EXERCISE INPUT:
-- ==== Sys2Proof/Machine/Load.lean ====
section
/-!
DEFINITION. A consistent set (00 R7): its images taken from their slots and checked together, at BOOT (13 R609 to R611) and for an on-line
change (R618), and put into force.
-/
namespace Sys2Proof.Machine

/-- The images of a consistent set; a member that TABLEREF names as none is absent. -/
structure LoadedSet where
  app : App
  tables : Option TableSet := none
  safety : Option SafetySet := none
  sched : Option Schedule := none

/-- Row of a class in R599: application, table set, safety configuration, schedule table. -/
def rowApp : Nat := 4
/-- Table set. -/
def rowTables : Nat := 5
/-- Safety configuration. -/
def rowSafety : Nat := 6
/-- Schedule table. -/
def rowSched : Nat := 7

/-- Slot A (1) or B (2) of a class row. -/
def Upd.slot (u : Upd) (row which : Nat) : Slot := let p := nth {} row u.slots; if which = 2 then p.b else p.a

/-- A slot changed. -/
def Upd.modSlot (row which : Nat) (f : Slot → Slot) (u : Upd) : Upd :=
  { u with slots := modNth row (fun p => if which = 2 then { p with b := f p.b } else { p with a := f p.a }) u.slots }

/-- An image of a slot that passes R604 and R609. -/
def slotImage (development : Bool) (keys : List (List Byte)) (fw : Nat) (x : Slot) : Except Nat Slot :=
  let st := slotStatus development keys (some fw) x
  if st = 0 then .ok x else .error st

/-- VERSION and BODYCRC of a slot's image. -/
def Slot.ident (x : Slot) : Nat × Nat := match x.header with
  | some h => (h.version, h.bodyCrc)
  | none => (0, 0)

/-- TABLEREF names none by version 0 and CRC-64 0 (R7). -/
def namesNone (version crc : Nat) : Bool := version == 0 && crc == 0

/-- Local channels that a table set or a safety configuration binds are in use (R103). -/
def boundInUse (m : Iomap) (ts : TableSet) (insts : List (Nat × SfInst)) : Bool :=
  let used (c : Nat) : Bool := (nth {} c m.outs).inUse
  ts.elems.all (fun p => (p.2.nout == 0 || srcKind p.2.outsrc != 1) || (boundRange p.2.outsrc p.2.nout).all used) &&
    (ownedOutputs insts).all used

/-- CAN streams have their objects, and their TIMEOUT covers two reference periods (R466). -/
def canBound (env : CEnv) (ds : List CanStream) : Bool :=
  ds.all (fun d =>
    (env.objCfgs d.ctrl).any (fun o => o.binding == d.stream && (o.dir == 1) == d.transmit) &&
      (d.transmit || decide (2 * env.par (0x7830 + d.ctrl) 4 ≤ d.timeout)))

/-- What the members of a set ask of each other: R103 ownership, R222, R466. -/
def checkTogether (env : CEnv) (l : LoadedSet) : Except Nat LoadedSet := do
  let insts : List (Nat × SfInst) := match l.safety with
    | some x => x.2.2
    | none => []
  let ts := l.tables.getD {}
  need (boundInUse l.app.iomap ts insts) 0x0725
  need (bindingsOk l.app.iomap insts ts) 0x0735
  need (canBound env l.app.iomap.can) 0x0762
  pure l

/-- A member named by TABLEREF is the one named (R7). -/
def checkNamed (version crc v c : Nat) : Except Nat Unit := need (v == version && c == crc) 0x0702

/-- What the checks of a set need: keys, firmware version, slots named by the source entries, parameters of the CAN controllers. -/
structure LoadEnv where
  development : Bool
  upd : Upd
  fw : Nat
  appSlot : Nat
  tableSlot : Nat
  safetySlot : Nat
  schedSlot : Nat
  can : CEnv

/-- The set that a BOOT finds in the slots (R611); the first failed check otherwise. -/
def bootSet (env : LoadEnv) : Except Nat LoadedSet := do
  let image (row which : Nat) : Except Nat Slot := slotImage env.development env.upd.keys env.fw (env.upd.slot row which)
  let a ← image rowApp env.appSlot
  let app ← checkApp a.ident.1 a.ident.2 a.body
  let ref := app.ref
  let tables ←
    if namesNone ref.tableVersion ref.tableCrc then pure none
    else do
      let x ← image rowTables env.tableSlot
      let ts ← checkTables x.body
      checkNamed ref.tableVersion ref.tableCrc ts.version ts.crc
      pure (some ts)
  let safety ←
    if namesNone ref.safetyVersion ref.safetyCrc then pure none
    else do
      let x ← image rowSafety env.safetySlot
      let sf ← checkSafety app x.body
      checkNamed ref.safetyVersion ref.safetyCrc sf.1 sf.2.1
      pure (some sf)
  let slot := env.upd.slot rowSched env.schedSlot
  let sched ←
    if slot.state ≠ .valid then pure none
    else do
      let x ← image rowSched env.schedSlot
      let t ← checkSchedule app.iomap x.body
      pure (some t)
  checkTogether env.can { app, tables, safety, sched }

/-- What BOOT and R618 check a set against. -/
def State.loadEnv (s : State) : LoadEnv :=
  { development := s.ident.development, upd := s.upd, fw := s.upd.fwVersion, appSlot := s.par 0xA030 1, tableSlot := s.par 0x4021 1,
    safetySlot := s.par 0x5010 1, schedSlot := s.par 0x7003 1, can := s.cenv }

/-! ### A set put into force -/

/-- Windows of the lane cores' application sets and of the DMA channels (R32, R99). -/
def appWindows (f : FireSet) (l : List (Nat × List Window)) : List (Nat × List Window) :=
  laneIds.foldl (fun l id =>
    let n := id.num
    let l := spSet [] (2 * n) f.vital l
    let l := spSet [] (2 * n + 1) f.fast l
    f.dma.foldl (fun l d => spSet [] (8 + 16 * n + d.1) d.2 l) l) l

/-- Windows that the firmware and voter images carry (R32, R40): runtime sets of the cores, and the one set of every other master. -/
def imageWindows (ws : List (Nat × List Window)) (fw : Firewall) : Firewall :=
  ws.foldl (fun fw p =>
    if p.1 < 6 then { fw with runtime := spSet [] p.1 p.2 fw.runtime } else { fw with app := spSet [] p.1 p.2 fw.app }) fw

/-- Efavo streams that the application sends: those of its transmit fields and output bindings. -/
def efavoSends (m : Iomap) : List Nat :=
  ((m.fields.filter (fun f => !f.can)).map (·.stream) ++ (m.binds.filter (fun b => !b.can && !b.receive)).map (·.stream)).eraseDups

/-- The safety configuration of a set in the safety function unit. -/
def putSafety (x : Option SafetySet) (s : Sfu) : Sfu := match x with
  | some (v, c, insts) => { s with version := v, crc := c, insts, checkers := freshCheckers insts }
  | none => { s with version := 0, crc := 0, insts := [], checkers := [] }

/-- Streams of a set in the comms controllers (R670): nothing accepted, nothing fresh; sessions are those stored. -/
def putStreams (m : Iomap) (s : State) : State :=
  let efl := { s.efl with
    rx := coldStreams m.rx,
    tx := (efavoSends m).map (fun n => { stream := n, session := spGet 0 (sessionKey s.efl n) s.efl.stored }) }
  let can : Can := { s.can with
    defs := m.can,
    tx := (m.can.filter (fun d => d.transmit)).map (fun d => { stream := d.stream, session := spGet 0 d.stream s.can.stored }) }
  { s with efl := efl, can := canCold can }

/-- Streams across an on-line change (R627): those that stay keep their state, SESSION and B; new ones have accepted nothing. -/
def keepStreams (m : Iomap) (s : State) : State :=
  let rx (old : List RxStream) (ns : List Nat) : List RxStream := ns.map (fun n => (old.find? (fun x => x.stream == n)).getD { stream := n })
  let efl := { s.efl with
    rx := rx s.efl.rx m.rx,
    tx := (efavoSends m).map (fun n => (s.efl.tx.find? (fun x => x.stream == n)).getD { stream := n, session := spGet 0 (sessionKey s.efl n) s.efl.stored }) }
  let can : Can := { s.can with
    defs := m.can,
    rx := rx s.can.rx ((m.can.filter (fun d => !d.transmit)).map (·.stream)),
    tx := (m.can.filter (fun d => d.transmit)).map (fun d =>
      (s.can.tx.find? (fun x => x.stream == d.stream)).getD { stream := d.stream, session := spGet 0 d.stream s.can.stored }) }
  { s with efl := efl, can := can }

/-- The checkers after an on-line change: each starts disarmed (R316); the filter and the counts of a channel that stays go on. -/
def carryCheckers (old : List Checker) (insts : List (Nat × SfInst)) : List Checker :=
  (freshCheckers insts).map (fun c => match old.find? (fun o => o.chan == c.chan) with
    | some o => { c with filt := o.filt, accepted := o.accepted, short := o.short, jams := o.jams }
    | none => c)

/-- A new safety configuration in force (R624, R625): instances whose record is the same keep their state; every checker is disarmed. -/
def changeSafety (x : SafetySet) (s : Sfu) : Sfu :=
  let states := s.states.filter (fun p => match s.insts.lookup p.1, x.2.2.lookup p.1 with
    | some a, some b => a == b
    | _, _ => false)
  { putSafety (some x) s with states := states, checkers := carryCheckers s.checkers x.2.2 }

/-- A set that BOOT has found, in force (R610, R611, R666). -/
def installSet (l : LoadedSet) (s : State) : State :=
  let used (row which : Nat) (b : Bool) (u : Upd) : Upd := if b then u.modSlot row which (fun x => { x with loaded := true }) else u
  let env := s.loadEnv
  let u := used rowApp env.appSlot true s.upd
  let u := used rowTables env.tableSlot l.tables.isSome u
  let u := used rowSafety env.safetySlot l.safety.isSome u
  let u := used rowSched env.schedSlot l.sched.isSome u
  let sfu := putSafety l.safety s.sfu
  let s := putStreams l.app.iomap { s with efl := { s.efl with sched := l.sched } }
  { s with
    upd := { u with app := some l.app, consistent := true },
    ite := { s.ite with bank0 := some (l.tables.getD {}), activeBank := 0 },
    sfu := sfu, sfuW := sfu,
    fw := { s.fw with app := appWindows l.app.fire s.fw.app },
    evt := { s.evt with masks := l.app.evtInit },
    voter := { s.voter with stsize := stateLines (some l.app) },
    frame := { s.frame with k := l.app.k } }

end Sys2Proof.Machine
end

WHAT TO WORK ON:
Working from the material above, restate word for word the lines between the line with "schedSlot : Nat" and the line with "let tables ←", both included, and only those.

TASK OUTPUT:
  schedSlot : Nat
  can : CEnv

/-- The set that a BOOT finds in the slots (R611); the first failed check otherwise. -/
def bootSet (env : LoadEnv) : Except Nat LoadedSet := do
  let image (row which : Nat) : Except Nat Slot := slotImage env.development env.upd.keys env.fw (env.upd.slot row which)
  let a ← image rowApp env.appSlot
  let app ← checkApp a.ident.1 a.ident.2 a.body
  let ref := app.ref
  let tables ←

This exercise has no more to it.